(Stored data entries)
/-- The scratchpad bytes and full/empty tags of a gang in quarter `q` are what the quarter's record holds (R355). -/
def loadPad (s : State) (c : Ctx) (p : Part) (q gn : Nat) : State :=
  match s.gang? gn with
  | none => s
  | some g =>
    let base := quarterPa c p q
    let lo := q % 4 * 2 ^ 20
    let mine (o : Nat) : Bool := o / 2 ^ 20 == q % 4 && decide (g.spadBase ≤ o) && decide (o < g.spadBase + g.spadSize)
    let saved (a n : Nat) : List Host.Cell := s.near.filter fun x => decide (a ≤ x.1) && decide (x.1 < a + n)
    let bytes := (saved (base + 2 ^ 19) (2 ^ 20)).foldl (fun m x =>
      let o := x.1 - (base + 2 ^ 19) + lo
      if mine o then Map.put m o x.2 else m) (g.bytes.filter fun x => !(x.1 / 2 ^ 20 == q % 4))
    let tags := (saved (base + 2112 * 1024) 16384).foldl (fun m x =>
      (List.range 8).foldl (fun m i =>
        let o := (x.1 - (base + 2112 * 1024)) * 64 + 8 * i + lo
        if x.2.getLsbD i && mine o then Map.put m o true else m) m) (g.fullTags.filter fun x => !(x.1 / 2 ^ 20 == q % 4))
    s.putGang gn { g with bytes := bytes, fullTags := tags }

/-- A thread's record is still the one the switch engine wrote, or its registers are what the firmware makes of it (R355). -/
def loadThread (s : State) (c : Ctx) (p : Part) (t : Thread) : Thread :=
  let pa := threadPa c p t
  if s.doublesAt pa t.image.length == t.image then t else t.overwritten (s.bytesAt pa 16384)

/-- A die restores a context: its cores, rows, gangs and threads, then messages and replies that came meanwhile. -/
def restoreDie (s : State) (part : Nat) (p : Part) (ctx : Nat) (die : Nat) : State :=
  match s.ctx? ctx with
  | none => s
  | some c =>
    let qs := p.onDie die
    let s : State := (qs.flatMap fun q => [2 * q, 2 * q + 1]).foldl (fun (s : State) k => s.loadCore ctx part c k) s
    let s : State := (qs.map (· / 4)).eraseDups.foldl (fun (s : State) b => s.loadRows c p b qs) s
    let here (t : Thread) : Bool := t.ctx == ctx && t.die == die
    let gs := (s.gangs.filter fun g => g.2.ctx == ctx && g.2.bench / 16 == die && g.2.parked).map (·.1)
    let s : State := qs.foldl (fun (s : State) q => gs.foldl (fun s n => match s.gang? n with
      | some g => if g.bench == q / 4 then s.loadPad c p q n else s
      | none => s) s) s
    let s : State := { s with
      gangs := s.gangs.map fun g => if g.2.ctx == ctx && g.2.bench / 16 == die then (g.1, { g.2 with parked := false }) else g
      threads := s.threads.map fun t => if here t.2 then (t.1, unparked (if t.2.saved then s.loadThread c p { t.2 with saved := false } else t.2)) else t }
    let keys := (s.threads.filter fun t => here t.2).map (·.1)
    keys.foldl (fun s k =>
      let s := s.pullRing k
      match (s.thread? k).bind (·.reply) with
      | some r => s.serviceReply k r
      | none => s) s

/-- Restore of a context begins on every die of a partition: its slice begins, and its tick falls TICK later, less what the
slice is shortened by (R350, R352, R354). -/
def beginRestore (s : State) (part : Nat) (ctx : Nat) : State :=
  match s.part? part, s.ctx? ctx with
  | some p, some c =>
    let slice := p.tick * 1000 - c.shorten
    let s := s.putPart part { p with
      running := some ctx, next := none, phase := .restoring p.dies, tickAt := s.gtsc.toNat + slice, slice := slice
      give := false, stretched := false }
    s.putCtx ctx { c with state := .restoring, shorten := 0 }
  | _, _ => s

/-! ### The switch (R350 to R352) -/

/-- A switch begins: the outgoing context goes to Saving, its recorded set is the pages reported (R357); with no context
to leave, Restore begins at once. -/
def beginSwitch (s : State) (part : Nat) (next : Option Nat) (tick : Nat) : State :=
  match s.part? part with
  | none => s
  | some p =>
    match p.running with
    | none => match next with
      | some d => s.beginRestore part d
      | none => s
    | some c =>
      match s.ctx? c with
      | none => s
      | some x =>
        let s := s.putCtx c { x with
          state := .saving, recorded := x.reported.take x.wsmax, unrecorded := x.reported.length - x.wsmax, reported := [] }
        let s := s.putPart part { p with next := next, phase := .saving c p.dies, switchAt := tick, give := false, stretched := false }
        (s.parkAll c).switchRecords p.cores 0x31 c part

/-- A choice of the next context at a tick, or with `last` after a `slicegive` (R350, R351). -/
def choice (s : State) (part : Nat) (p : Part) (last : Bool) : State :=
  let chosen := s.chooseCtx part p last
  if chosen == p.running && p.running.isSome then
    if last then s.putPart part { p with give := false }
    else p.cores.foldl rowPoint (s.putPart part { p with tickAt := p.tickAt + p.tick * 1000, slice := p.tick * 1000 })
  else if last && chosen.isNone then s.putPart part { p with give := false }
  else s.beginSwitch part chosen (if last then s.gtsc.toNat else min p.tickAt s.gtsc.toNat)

==

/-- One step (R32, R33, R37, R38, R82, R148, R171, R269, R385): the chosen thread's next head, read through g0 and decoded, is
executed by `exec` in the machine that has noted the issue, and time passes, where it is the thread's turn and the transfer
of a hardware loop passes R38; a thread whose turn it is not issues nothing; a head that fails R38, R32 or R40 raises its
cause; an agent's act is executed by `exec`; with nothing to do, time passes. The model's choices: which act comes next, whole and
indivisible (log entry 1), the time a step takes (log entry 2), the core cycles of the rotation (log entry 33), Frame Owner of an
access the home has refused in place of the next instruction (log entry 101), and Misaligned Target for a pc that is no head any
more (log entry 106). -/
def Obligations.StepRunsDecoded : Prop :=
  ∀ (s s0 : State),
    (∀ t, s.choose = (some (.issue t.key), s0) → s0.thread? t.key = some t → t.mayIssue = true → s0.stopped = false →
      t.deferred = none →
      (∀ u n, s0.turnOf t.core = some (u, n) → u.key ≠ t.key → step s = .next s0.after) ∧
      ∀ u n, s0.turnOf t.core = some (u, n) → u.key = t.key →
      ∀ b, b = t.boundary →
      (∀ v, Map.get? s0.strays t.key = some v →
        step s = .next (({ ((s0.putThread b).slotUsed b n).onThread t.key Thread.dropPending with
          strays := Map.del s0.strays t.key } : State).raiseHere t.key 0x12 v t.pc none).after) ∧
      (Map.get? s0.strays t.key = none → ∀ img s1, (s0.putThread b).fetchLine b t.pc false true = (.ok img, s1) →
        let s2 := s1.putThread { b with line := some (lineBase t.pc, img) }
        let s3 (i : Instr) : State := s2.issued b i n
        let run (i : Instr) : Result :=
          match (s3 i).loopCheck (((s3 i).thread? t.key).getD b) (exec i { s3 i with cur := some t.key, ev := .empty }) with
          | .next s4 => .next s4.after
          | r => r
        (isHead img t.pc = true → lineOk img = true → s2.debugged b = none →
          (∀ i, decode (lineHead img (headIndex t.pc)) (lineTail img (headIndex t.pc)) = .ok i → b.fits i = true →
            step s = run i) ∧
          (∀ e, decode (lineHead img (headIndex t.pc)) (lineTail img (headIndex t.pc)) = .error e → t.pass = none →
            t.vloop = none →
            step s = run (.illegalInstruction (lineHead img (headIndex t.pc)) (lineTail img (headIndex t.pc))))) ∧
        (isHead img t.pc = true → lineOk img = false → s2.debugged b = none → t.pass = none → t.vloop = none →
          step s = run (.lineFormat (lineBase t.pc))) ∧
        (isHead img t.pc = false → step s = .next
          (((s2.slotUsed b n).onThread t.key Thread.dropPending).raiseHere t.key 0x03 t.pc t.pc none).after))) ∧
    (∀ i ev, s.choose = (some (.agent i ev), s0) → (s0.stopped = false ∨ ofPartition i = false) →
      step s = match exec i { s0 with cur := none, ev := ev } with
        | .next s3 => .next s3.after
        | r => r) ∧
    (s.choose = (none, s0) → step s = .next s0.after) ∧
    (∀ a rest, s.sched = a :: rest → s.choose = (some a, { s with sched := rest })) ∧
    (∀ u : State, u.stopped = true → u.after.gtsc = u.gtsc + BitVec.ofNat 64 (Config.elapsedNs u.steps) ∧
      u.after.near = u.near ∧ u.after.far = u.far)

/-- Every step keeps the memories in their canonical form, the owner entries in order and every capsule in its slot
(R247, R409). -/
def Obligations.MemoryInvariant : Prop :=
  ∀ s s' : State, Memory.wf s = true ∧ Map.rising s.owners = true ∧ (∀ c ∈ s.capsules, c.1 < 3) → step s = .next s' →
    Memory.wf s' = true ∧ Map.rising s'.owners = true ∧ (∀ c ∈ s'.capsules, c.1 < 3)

## Work task
After identifying the lines above that contain "isHead", copy each one.

## Finished task
        (isHead img t.pc = true → lineOk img = true → s2.debugged b = none →
        (isHead img t.pc = true → lineOk img = false → s2.debugged b = none → t.pass = none → t.vloop = none →
        (isHead img t.pc = false → step s = .next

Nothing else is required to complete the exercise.